Desde que tengo memoria, la he visto erguida, con sus ventanas oscuras
como cuencas vacías, observando el barrio. La gente susurraba historias
sobre ella, relatos de sombras, lamentos y una presencia que helaba la
sangre. Yo, como muchas jóvenes adultas, siempre me gustaba escuchar
estas cosas. La casa, una imponente estructura de piedra, se alzaba
justo al borde del cementerio. Las lápidas, cubiertas de musgo y
olvido, parecían extenderse hacia la propiedad, como si quisieran
reclamarla. La oscuridad, mi mayor temor, era palpable allí, una
entidad que se aferraba a cada rincón, a cada grieta.
Un día,
impulsada por una mezcla de aburrimiento y desafío, decidí entrar. La
puerta, oxidada y entreabierta, me invitó a cruzar el umbral. El aire
dentro era denso, cargado de un olor a humedad y a algo más, algo
indefinible que me erizó la piel. La luz del sol, filtrada a través de
las ventanas empolvadas, apenas lograba romper la oscuridad. Comencé a
explorar. Cada habitación era un reflejo del abandono, con muebles
cubiertos de sábanas blancas, como fantasmas esperando ser despertados.
El silencio era sepulcral, roto solo por el crujido de la madera bajo
mis pies y el latido acelerado de mi corazón. La oscuridad me acechaba,
me envolvía, me susurraba al oído.
En el
salón principal, encontré un viejo espejo. Me acerqué, atraída por mi
propio reflejo. Pero lo que vi no era solo mi imagen. Detrás de mí, en
la penumbra, vislumbré una figura. Una mujer, vestida con ropas
antiguas, con el rostro pálido y los ojos hundidos. Me quedé
paralizada, incapaz de moverme, mientras la figura se acercaba
lentamente. El miedo, puro y visceral, me invadió. La oscuridad se
intensificó, como si la casa misma estuviera respirando.
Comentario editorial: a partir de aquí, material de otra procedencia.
-- ==== Sys2Proof/Machine/DebugOps.lean ====
section
/-! DEFINITION. Debug state of cores, sequencers and Madder (spec/23_debug_port.md): halts, resumes, what the DBG page
shows of them. -/
namespace Sys2Proof.Machine
open Sys2Proof

/-- Debug block of a core at reset (R648). -/
def coreDbgReset : CoreDbg :=
  { reason := 0, index := 0, group := false, ran := false, shown := 0, gprs := [], bps := [], wpAddr := [], wpCtl := [] }

/-- Debug block of a unit at reset (R651). -/
def xDbgReset : XDbg := { reason := 0, index := 0, pc := 0, xbp0 := 0, xbp1 := 0, step := false, hit := none }

/-- Debug block of core `n`: 0 to 31 are SV0 to SV31, 32 the SX pair (R648). -/
def Dev.coreDbg (d : Dev) (n : Nat) : CoreDbg := (mget d.dbg.cores n).getD coreDbgReset

/-- Set a core's debug block; one at reset is not listed. -/
def Dev.setCore (d : Dev) (n : Nat) (c : CoreDbg) : Dev :=
  { d with dbg := { d.dbg with cores := if c = coreDbgReset then mdel d.dbg.cores n else mput d.dbg.cores n c } }

/-- Debug block of unit `u`: channel sequencers 0 to 127, Madder 128 (R651). -/
def Dev.xDbg (d : Dev) (u : Nat) : XDbg := (mget d.dbg.units u).getD xDbgReset

/-- Set a unit's debug block; one at reset is not listed. -/
def Dev.setX (d : Dev) (u : Nat) (x : XDbg) : Dev :=
  { d with dbg := { d.dbg with units := if x = xDbgReset then mdel d.dbg.units u else mput d.dbg.units u x } }

/-- DSTS.HALTED of a core. -/
def Dev.coreHalted (d : Dev) (n : Nat) : Bool := (d.coreDbg n).reason != 0

/-- DBG.HALTED: bit n for a halted SVn (R655). -/
def Dev.haltMask (d : Dev) : Nat :=
  (List.range 32).foldl (fun m n => if d.coreHalted n then bitSet m n else m) 0

/-- DBG_STS.SX_HALTED (R650). -/
def Dev.sxHalted (d : Dev) : Bool := d.coreHalted 32

/-- XSTS.HALTED of a unit. -/
def Dev.xHalted (d : Dev) (u : Nat) : Bool := (d.xDbg u).reason != 0

/-- The number of Madder among the units. -/
abbrev madUnit : Nat := 128

/-- Halt one core with a reason (R649); its PC and registers as it stops are free values. A halted core stays as it is. -/
def Dev.haltCore (d : Dev) (n reason index : Nat) : Dev :=
  let c := d.coreDbg n
  if c.reason ≠ 0 then d
  else
    let d := { d with free := d.free + 65 }
    (d.setCore n { c with reason := reason, index := index, shown := d.free - 65, gprs := [] }).setIrq .DBG 0 2

/-- Halt a core, and with a GROUP core every other GROUP core, reason GROUP (R649). -/
def Dev.haltGroup (d : Dev) (n reason index : Nat) : Dev :=
  let others := ((List.range 33).filter (fun k => k != n && (d.coreDbg k).group && (d.coreDbg n).group))
  others.foldl (fun d k => d.haltCore k 5 0) (d.haltCore n reason index)

/-- Resume one core; its watchdog counts on from here (R565, R649). -/
def Dev.resumeCore (d : Dev) (n : Nat) : Dev :=
  let c := d.coreDbg n
  if c.reason = 0 then d
  else { (d.setCore n { c with reason := 0, index := 0, ran := true, gprs := [] }) with wdog := mput d.wdog n d.life.usUp }

/-- Resume a core, and with a GROUP core every other GROUP core (R648). -/
def Dev.resumeGroup (d : Dev) (n : Nat) : Dev :=
  let others := ((List.range 33).filter (fun k => k != n && (d.coreDbg k).group && (d.coreDbg n).group))
  others.foldl (fun d k => d.resumeCore k) (d.resumeCore n)

/-- A C3 resets SV0 to SV31: a halt ends, breakpoints and watchpoints stay armed (R652). -/
def Dev.coresReset (d : Dev) : Dev :=
  { d with dbg := { d.dbg with cores := mfilterMap (fun n c =>
      if n = 32 then some c
      else
        let c := { c with reason := 0, index := 0, ran := false, shown := 0, gprs := [] }
        if c = coreDbgReset then none else some c) d.dbg.cores } }

/-- Halt a sequencer or Madder; a sequencer's microcode PC is a free value (R651). -/
def Dev.haltX (d : Dev) (u reason index : Nat) : Dev :=
  let x := d.xDbg u
  if x.reason ≠ 0 then d
  else
    let f := d.takeFree
    let pc := if u = madUnit then x.pc else Config.freeNat f.1 % 65536
    let d := if u = madUnit then d else f.2
    (d.setX u { x with reason := reason, index := index, pc := pc, step := false, hit := none }).setIrq .DBG 0 2

/-- Resume a sequencer or Madder: the entry or computation at which it stopped passes its breakpoint once. -/
def Dev.resumeX (d : Dev) (u : Nat) : Dev :=
  let x := d.xDbg u
  if x.reason = 0 then d else d.setX u { x with reason := 0, index := 0, step := decide (u ≠ madUnit ∧ x.reason = 3) }

/-- Every halt ends, and every breakpoint and watchpoint is disabled (R645). -/
def Dev.debugRelease (d : Dev) : Dev :=
  let d := (List.range 33).foldl (fun d n => d.resumeCore n) d
  let d := (List.range 129).foldl (fun d u => d.resumeX u) d
  { d with dbg := { d.dbg with
      units := [], balls := 0
      cores := mfilterMap (fun _ c => some { c with
        bps := mfilterMap (fun _ v => some (v / 2 * 2)) c.bps
        wpCtl := mfilterMap (fun _ v => some (v / 2 * 2)) c.wpCtl }) d.dbg.cores } }

/-- The level falls to LOCKED (R645). -/
def Dev.levelFall (d : Dev) : Dev :=
  if d.dbg.level = 0 then d
  else
    let d := d.debugRelease
    let d := { d with dbg := { d.dbg with level := 0 } }
    ((d.setRegF .CIP 0 Reg.CIP_CIP_CTL 4 1 1).setRegN .DBG 0 Reg.DBG_LEVEL_EXPIRY 0).setIrq .DBG 0 1

/-- The breakpoint that matches an entry about to issue on channel `ch`: OP and die mask (R651). -/
def Dev.seqBreak (d : Dev) (ch op die : Nat) : Option Nat :=
  let x := d.xDbg ch
  let hit (b : Nat) : Bool := nbit b 24 && b % 256 == op && nbit (b / 256 % 65536) die
  if hit x.xbp0 then some 0 else if hit x.xbp1 then some 1 else none

/-- The breakpoint that names Madder loop `n` (R651). -/
def Dev.madBreak (d : Dev) (n : Nat) : Option Nat :=
  let x := d.xDbg madUnit
  let hit (b : Nat) : Bool := nbit b 24 && b % 16 == n
  if hit x.xbp0 then some 0 else if hit x.xbp1 then some 1 else none

/-- Whether the sequencer of a channel may issue this entry: running and at no breakpoint, or stepping (R651). -/
def Dev.seqMayIssue (d : Dev) (ch op die : Nat) : Bool :=
  let x := d.xDbg ch
  x.step || (x.reason == 0 && (d.seqBreak ch op die).isNone)

/-- What follows the issue of one entry: a step or a pass is used up, and a halted sequencer's reason is STEP. -/
def Dev.seqIssued (d : Dev) (ch : Nat) : Dev :=
  let x := d.xDbg ch
  if x.step then d.setX ch { x with step := false, reason := if x.reason = 0 then 0 else 2 } else d

end Sys2Proof.Machine
end

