-- ==== Sys2Proof/Machine/PowerOps.lean ====
section
/-! DEFINITION. Power domains, the idle condition and the wake (spec/20_power_states.md), and the fabric's two conditions
(R412, R414). -/
namespace Sys2Proof.Machine
open Sys2Proof

/-- FAB_STS.STATE (R411). -/
def Dev.fabState (d : Dev) : Nat := d.regF .FAB 0 Reg.FAB_FAB_STS 0 3

/-- FENCED condition (R412): a member that is SEEKING, JOINING, FENCED or EVICTED. -/
def Dev.fabFenced (d : Dev) : Bool := [1, 2, 4, 5].contains d.fabState

/-- The fabric's cause of DEGRADED (R414). -/
def Dev.fabDegraded (d : Dev) : Bool := d.fabState == 3 && d.regB .FAB 0 Reg.FAB_FAB_STS 15

/-- Members of the fabric, 0 on a standalone device (R27 PATROL row). -/
def Dev.fabSize (d : Dev) : Nat := if d.fabState = 0 then 0 else d.regF .FAB 0 Reg.FAB_FAB_STS 3 7

/-- Domain `n` (R592). -/
def Dev.dom (d : Dev) (n : Nat) : Domn := d.doms.getD n ⟨.off, 0, false⟩

/-- Set domain `n`. -/
def Dev.setDom (d : Dev) (n : Nat) (x : Domn) : Dev := { d with doms := d.doms.set n x }

/-- The page of a domain's R63 machine is the PWR page's DOM_n; a fault leaves the unit FAULTED (R593). -/
def Dev.containDomain (d : Dev) (n : Nat) : Dev := d.setDom n { d.dom n with st := (d.dom n).st.contain }

/-- The power domain that holds a page, where R592 gives it one that follows R63 (DEDUCED from its Content column). -/
def pageDomain (p : PT) (i : Nat) : Option Nat :=
  match p with
  | .EP => some 1
  | .TP => some (2 + i)
  | .TQ => some (2 + i / 64)
  | .FL => some 10
  | _ => none

/-- IDLE_US as it acts (R606); 0 disables. -/
def Dev.idleUs (d : Dev) : Nat :=
  let v := d.regF .PWR 0 Reg.PWR_IDLE_CFG 0 24
  if v = 0 then 0 else max 100 v

/-- The idle condition of R594. -/
def Dev.idleCond (d : Dev) : Bool :=
  d.dbOrder.isEmpty && d.flights.isEmpty &&
    d.chans.all (fun e => e.2.lists.isEmpty) && d.jobRows.isEmpty &&
    d.regB .PLP 0 Reg.PLP_PLP_STS 0 && d.recd.pending.all (fun r => decide (r.sev < 3)) &&
    d.reseal.isEmpty && !d.regB .REB 0 Reg.REB_REB_CTL 0 && d.stores.all (fun e => !e.2.hold && !e.2.deleting) &&
    d.regF .UPD 0 Reg.UPD_UPD_STS 0 4 == 0

/-- Where the idle timer stands started: it starts when the condition begins to hold in ACTIVE (R594). -/
def Dev.idleStart (d : Dev) : Option Nat :=
  if d.life.mode == .active && d.idleCond then some (d.life.idleSince.getD d.life.usUp) else none

/-- Keep the idle timer in step. -/
def Dev.idleTimer (d : Dev) : Dev :=
  if d.life.idleSince = d.idleStart then d else { d with life := { d.life with idleSince := d.idleStart } }

/-- Code of a wake cause in WAKE_STS (R598). -/
def wakeCode : WakeCause → Nat
  | .doorbell => 1 | .tenant => 2 | .filush => 3 | .work => 4 | .i3c => 5 | .condition => 6 | .patrolTimer => 7
  | .finding => 8 | .power => 9

/-- Watchdogs restart at wake (R565). -/
def Dev.kickAll (d : Dev) : Dev := { d with wdog := (List.range 33).map (fun i => (i, d.life.usUp)) }

/-- Every domain that was retained or off for sleep serves again (R592, R593). -/
def Dev.domsUp (d : Dev) : Dev :=
  { d with doms := d.doms.map (fun x => if x.retained then { x with stage := 4, retained := false } else x) }

/-- Leave IDLE or PATROL for ACTIVE: domains, watchdogs, WAKE_STS, the timer and the mode. -/
def Dev.wokenBy (d : Dev) (c : WakeCause) : Dev :=
  let d := (d.domsUp.kickAll).setRegN .PWR 0 Reg.PWR_WAKE_STS (wakeCode c)
  let d := { d with life := { d.life with entry := .none, idleSince := none } }
  (d.setMode .active).setIrq .PWR 0 0

/-- A calendar alarm that waited for the wake is signalled. -/
def Dev.ringAlarm (d : Dev) : Dev := if d.bak.alarmWaits then ({ d with bak := { d.bak with alarmWaits := false } }).setIrq .CAL 0 0 else d

/-- Wake to ACTIVE with the first cause taken (R28, R598). The model gives a wake no time, so LATENCY_US reads 0.
During a C4 halt nothing wakes (R31). -/
def Dev.wakeFor (d : Dev) (c : WakeCause) : Dev :=
  if d.life.fatal then d
  else match d.life.mode with
  | .idle | .patrol => (d.wokenBy c).ringAlarm
  | _ => d

/-- Leave an entry that was in progress, with the timer restarted. -/
def Dev.entryOver (d : Dev) (restart : Bool) : Dev :=
  { (d.setRegF .PWR 0 Reg.PWR_PWR_STS 2 1 0) with life := { d.life with
      entry := .none, idleSince := if restart then some d.life.usUp else d.life.idleSince } }

/-- A wake source of R27 in IDLE or PATROL (R598); while Glaze quiesces it is latched (R595), and it abandons a patrol entry (R599). -/
def Dev.wakeSource (c : WakeCause) (d : Dev) : Dev :=
  match d.life.entry with
  | .quiescing => if d.life.wakeReq.isSome then d else { d with life := { d.life with wakeReq := some c } }
  | .patrolEntering => d.entryOver true
  | .none => d.wakeFor c

end Sys2Proof.Machine
end

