-- ==== Sys2Proof/Machine/Publish.lean ====
section
/-! DEFINITION. What the content of the DDT depends on, and its publication: GENERATION counts every change of content, within the command
that makes it (spec/02_register_pages.md R66 to R71). -/
namespace Sys2Proof.Machine
open Sys2Proof

/-- Base of a Mordant and of a Glaze bank (R509). -/
def mordantBank (i : Nat) : Nat := 0x3000000 + 0x100000 * i
def glazeBank (i : Nat) : Nat := 0x1800000 * i

/-- Version of the running Glaze (R531); 0 while none runs. -/
def Dev.glazeVer (d : Dev) : Nat :=
  if d.life.glaze = .stopped then 0 else d.flashNat (glazeBank (d.regF .SX 0 Reg.SX_BOOT_STS 7 1) + 0x10) 4

/-- Version of the running Mordant (R512). -/
def Dev.mordantVer (d : Dev) : Nat := d.regN .SX 0 Reg.SX_MORDANT_VER

/-- What the entries and the header of the DDT show, in any view (R66, R69 to R72, R205). -/
structure DdtSource where
  booted : Bool
  compat : Bool
  versions : List Nat
  pages : List (Nat × PageSt)
  vfs : List (Nat × Nat × Nat × Bool)
  ports : List Nat
  keys : List Nat
  lanes : List Nat
  decoders : List Nat
  chans : List (Nat × List Nat × List Nat × List Byte × List Byte)
  dies : List (Nat × Nat × Bool × Nat)
  holdup : List Nat
  fabric : List Nat
  members : List (Nat × List Nat)
deriving DecidableEq, Repr

/-- The source of the DDT's content as the device stands. -/
def Dev.ddtSource (d : Dev) : DdtSource :=
  { booted := d.life.booted, compat := d.life.mode == .compat, versions := [d.mordantVer, d.glazeVer, d.serial, b2n d.gradeE]
    pages := d.pages
    vfs := d.vfs.map (fun (e : Nat × VfSt) => (e.1, e.2.qbase, e.2.qcount, e.2.valid))
    ports := (List.range 8).map (fun p => d.regF .TP p Reg.TP_TP_BIND 0 32)
    keys := d.keys.map (·.1), lanes := d.cip.fenced, decoders := d.softFenced
    chans := d.chans.map (fun (e : Nat × ChSt) =>
      (e.1, e.2.fenced, [d.regF .CH e.1 Reg.CH_CH_STS 0 6, e.2.bits, e.2.rated, e.2.jedec], e.2.manuf, e.2.model))
    dies := d.dies.map (fun (e : Nat × DieSt) => (e.1, b2n (e.2.state == 8) + 2 * b2n (e.2.state == 0), e.2.data, e.2.blocks))
    holdup := [d.budgetMib, d.plp.dies.length, d.flushUs, d.holdupUs, d.holdupMw]
    fabric := [d.regN .FAB 0 Reg.FAB_FAB_CFG, d.regN .FAB 0 Reg.FAB_FAB_POS, d.fabState, d.fabSize] ++
      (List.range 6).map (fun n => d.regF .FL n Reg.FL_FL_STS 0 3)
    members := d.fab.members.map (fun (e : Nat × Member) => (e.1, [e.2.state, e.2.links, e.2.serial, (mget d.fab.versions e.1).getD 0])) }

/-- The DDT exists from configuration-ready on (R67): not in BACKUP or RESET. -/
def Dev.ddtHeld (d : Dev) : Bool := d.life.mode != .backup && d.life.mode != .reset

/-- Publication (R68): a command that changed the content raises GENERATION by 1, in the step that changed it. -/
def Dev.published (before after : Dev) : Dev :=
  if after.ddtHeld && after.ddtSource != before.ddtSource then after.ddtPublish else after

end Sys2Proof.Machine
end

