-- ==== Sys2Proof/Machine/Decoders.lean ====
section
/-! DEFINITION. Reads of media pages for decoding, and the hard and soft decoders that codewords are granted to
(spec/07_media_codes.md R239 to R242, R250). -/
namespace Sys2Proof.Machine
open Sys2Proof

/-! ### Page reads (R241, R242) -/

/-- PSLC_FEATURE of a channel's record. -/
def Dev.pslcFeature (d : Dev) (ch : Nat) : Nat := ((d.chan ch).map (fun c => c.puevo.pslcFeature)).getD 0

/-- A READ of planes of a page on die `n`, in pSLC or native mode, at retry index `i` with every threshold shifted by `s` steps. -/
def Dev.dieRead (d : Dev) (n block page planes : Nat) (pslc : Bool) (i : Nat) (s : Int) : Dev :=
  let r := d.retryIndex i
  ((r.2.dieMode n (d.pslcFeature (n / 16)) pslc).dieOffsets n r.1 s pslc).emit (.nand 1 n (page + 1024 * block + planes * 2 ^ 23))

/-- SOFT_DELTA of a RETRY_CFG value; 0 acts as 1 (R249). -/
def softDelta (cfg : W32) : Nat := max 1 (fld cfg 16 5)

/-- The two further reads of a soft decode, around index `i` (R241). -/
def Dev.softReads (d : Dev) (n block page planes : Nat) (pslc : Bool) (i : Nat) (cfg : W32) : Dev :=
  let delta : Int := softDelta cfg
  (d.dieRead n block page planes pslc i (-delta)).dieRead n block page planes pslc i delta

/-- Where a codeword stands: its die, block, page and plane mask, and whether in pSLC. -/
def Dev.cwPage (d : Dev) (key : Nat) : Option (Nat × Nat × Nat × Nat × Bool) :=
  (d.cwDie key).bind (fun n => (d.die n).map (fun x =>
    (n, x.blockOf (keySb key % 8192), keyPage key, 2 ^ keyPlane key, (d.sb (keySb key)).pslc)))

/-- Read the page of a codeword at index `i` (R244, steps 1 and 3). -/
def Dev.cwRead (d : Dev) (key i : Nat) : Dev := match d.cwPage key with
  | some (n, b, p, planes, pslc) => d.dieRead n b p planes pslc i 0
  | none => d

/-- The further reads for a soft decode of a codeword (R244, steps 2 and 4). -/
def Dev.cwSoftReads (d : Dev) (key i : Nat) (cfg : W32) : Dev := match d.cwPage key with
  | some (n, b, p, planes, pslc) => d.softReads n b p planes pslc i cfg
  | none => d

/-! ### The pool of soft decoders (R240) -/

/-- Hard decoders of a channel that are FENCED. -/
def Dev.hardFenced (d : Dev) (ch : Nat) : List Nat := ((d.chan ch).map (fun c => c.fenced)).getD []

/-- Both hard decoders of a channel are FENCED: its hard decodes go to the soft pool (R250). -/
def Dev.noHard (d : Dev) (ch : Nat) : Bool := (d.hardFenced ch).contains 0 && (d.hardFenced ch).contains 1

/-- Channel of a codeword whose next decode needs a soft decoder. -/
def Dev.asksSoft (d : Dev) (key : Nat) (e : Esc) : Option Nat := match d.cwDie key with
  | none => none
  | some n =>
    if e.step = 2 ∨ e.step = 4 ∨ ((e.step = 1 ∨ e.step = 3) ∧ d.noHard (n / 16)) then some (n / 16) else none

/-- Requests that the commands in flight have, oldest command first. -/
def Dev.softWants (d : Dev) : List SoftReq :=
  d.flights.flatMap (fun f => if f.stage = .media then f.jobs.filterMap (fun j => match j.st with
    | .media k e => (d.asksSoft k e).map (fun ch => ⟨ch, f.q, f.tag, j.idx, 0⟩)
    | _ => none) else [])

/-- Two requests are for the same codeword. -/
def SoftReq.same (r x : SoftReq) : Bool := r.ch == x.ch && r.q == x.q && r.tag == x.tag && r.idx == x.idx

/-- Requests go to the pool in arrival order, `m` of a channel at once. -/
def poolEntry (m : Nat) (rs : List SoftReq) : List SoftReq :=
  rs.foldl (fun acc r => acc ++ [if r.place = 0 ∧ acc.countP (fun x => x.ch == r.ch && x.place != 0) < m then { r with place := 1 } else r]) []

/-- Free decoders are granted by R39 over the channels (arbiter key 0x340), at most `n` of them. -/
def Dev.softGrant : Nat → Dev → Dev
  | 0, d => d
  | n + 1, d =>
    if 32 - d.softFenced.length ≤ d.soft.countP (fun r => r.place == 2) then d
    else match rrPick 128 (d.arbPtr 0x340) (fun ch => d.soft.any (fun r => r.ch == ch && r.place == 1)) with
      | none => d
      | some ch =>
        Dev.softGrant n ({ d with
          soft := updFirst (fun r => r.ch == ch && r.place == 1) (fun r => { r with place := 2 }) d.soft }.arbWin 0x340 128 ch)

/-- The pool follows the commands in flight: requests that ended go, new ones come, and free decoders are granted. -/
def Dev.softSettle (d : Dev) : Dev :=
  let wants := d.softWants
  let kept := d.soft.filter (fun r => wants.any r.same)
  let m := max 1 (d.regF .LDP 0 Reg.LDP_LDP_CFG 16 3)
  Dev.softGrant 32 { d with soft := poolEntry m (kept ++ wants.filter (fun w => !kept.any w.same)) }

/-- POOL_STS (R249): decoders busy, and the requests at the pool. DEDUCED: a request stays at the pool until its decode ends. -/
def Dev.poolSts (d : Dev) : Nat :=
  let rs := d.softSettle.soft
  rs.countP (fun r => r.place == 2) + 256 * rs.countP (fun r => r.place != 0)

/-! ### A decoder for a codeword (R239, R240) -/

/-- The request of a codeword leaves the pool. -/
def Dev.softDrop (d : Dev) (q tag idx : Nat) : Dev := { d with soft := d.soft.filter (fun r => !(r.q == q && r.tag == tag && r.idx == idx)) }

/-- A decoder is granted to the codeword of sector `idx` of command (q, tag): a soft one that the pool has granted, or one of the channel's two
hard ones by R39 (arbiter key 0x1900 + channel). -/
def Dev.decoder (d : Dev) (q tag idx key : Nat) (e : Esc) : Option Dev := match d.cwDie key with
  | none => some d
  | some n =>
    if (d.asksSoft key e).isSome then
      let d := d.softSettle
      if d.soft.any (fun r => r.q == q && r.tag == tag && r.idx == idx && r.place == 2) then some (d.softDrop q tag idx) else none
    else
      let ch := n / 16
      (rrPick 2 (d.arbPtr (0x1900 + ch)) (fun k => !(d.hardFenced ch).contains k)).map (fun k => d.arbWin (0x1900 + ch) 2 k)

end Sys2Proof.Machine
end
Sentí un
escalofrío que recorrió mi cuerpo, un frío que provenía de lo más
profundo de mi ser. La mujer extendió su mano, una mano translúcida, y
la oscuridad pareció atraparme.
Intenté
gritar, pero mi voz se ahogó en mi garganta. Intenté correr, pero mis
piernas se negaron a obedecer. Estaba atrapada, inmovilizada por el
terror. La mujer, con una sonrisa macabra, me susurró algo al oído,
palabras ininteligibles que resonaron en mi mente como un eco de la
locura. Cerré fuerte los ojos estuve así minutos, se hicieron eternos,
cuando los abrí estaba sola en esa habitación frente al espejo. Salí y
no volví a entrar en esa casa. La experiencia me marcó para siempre.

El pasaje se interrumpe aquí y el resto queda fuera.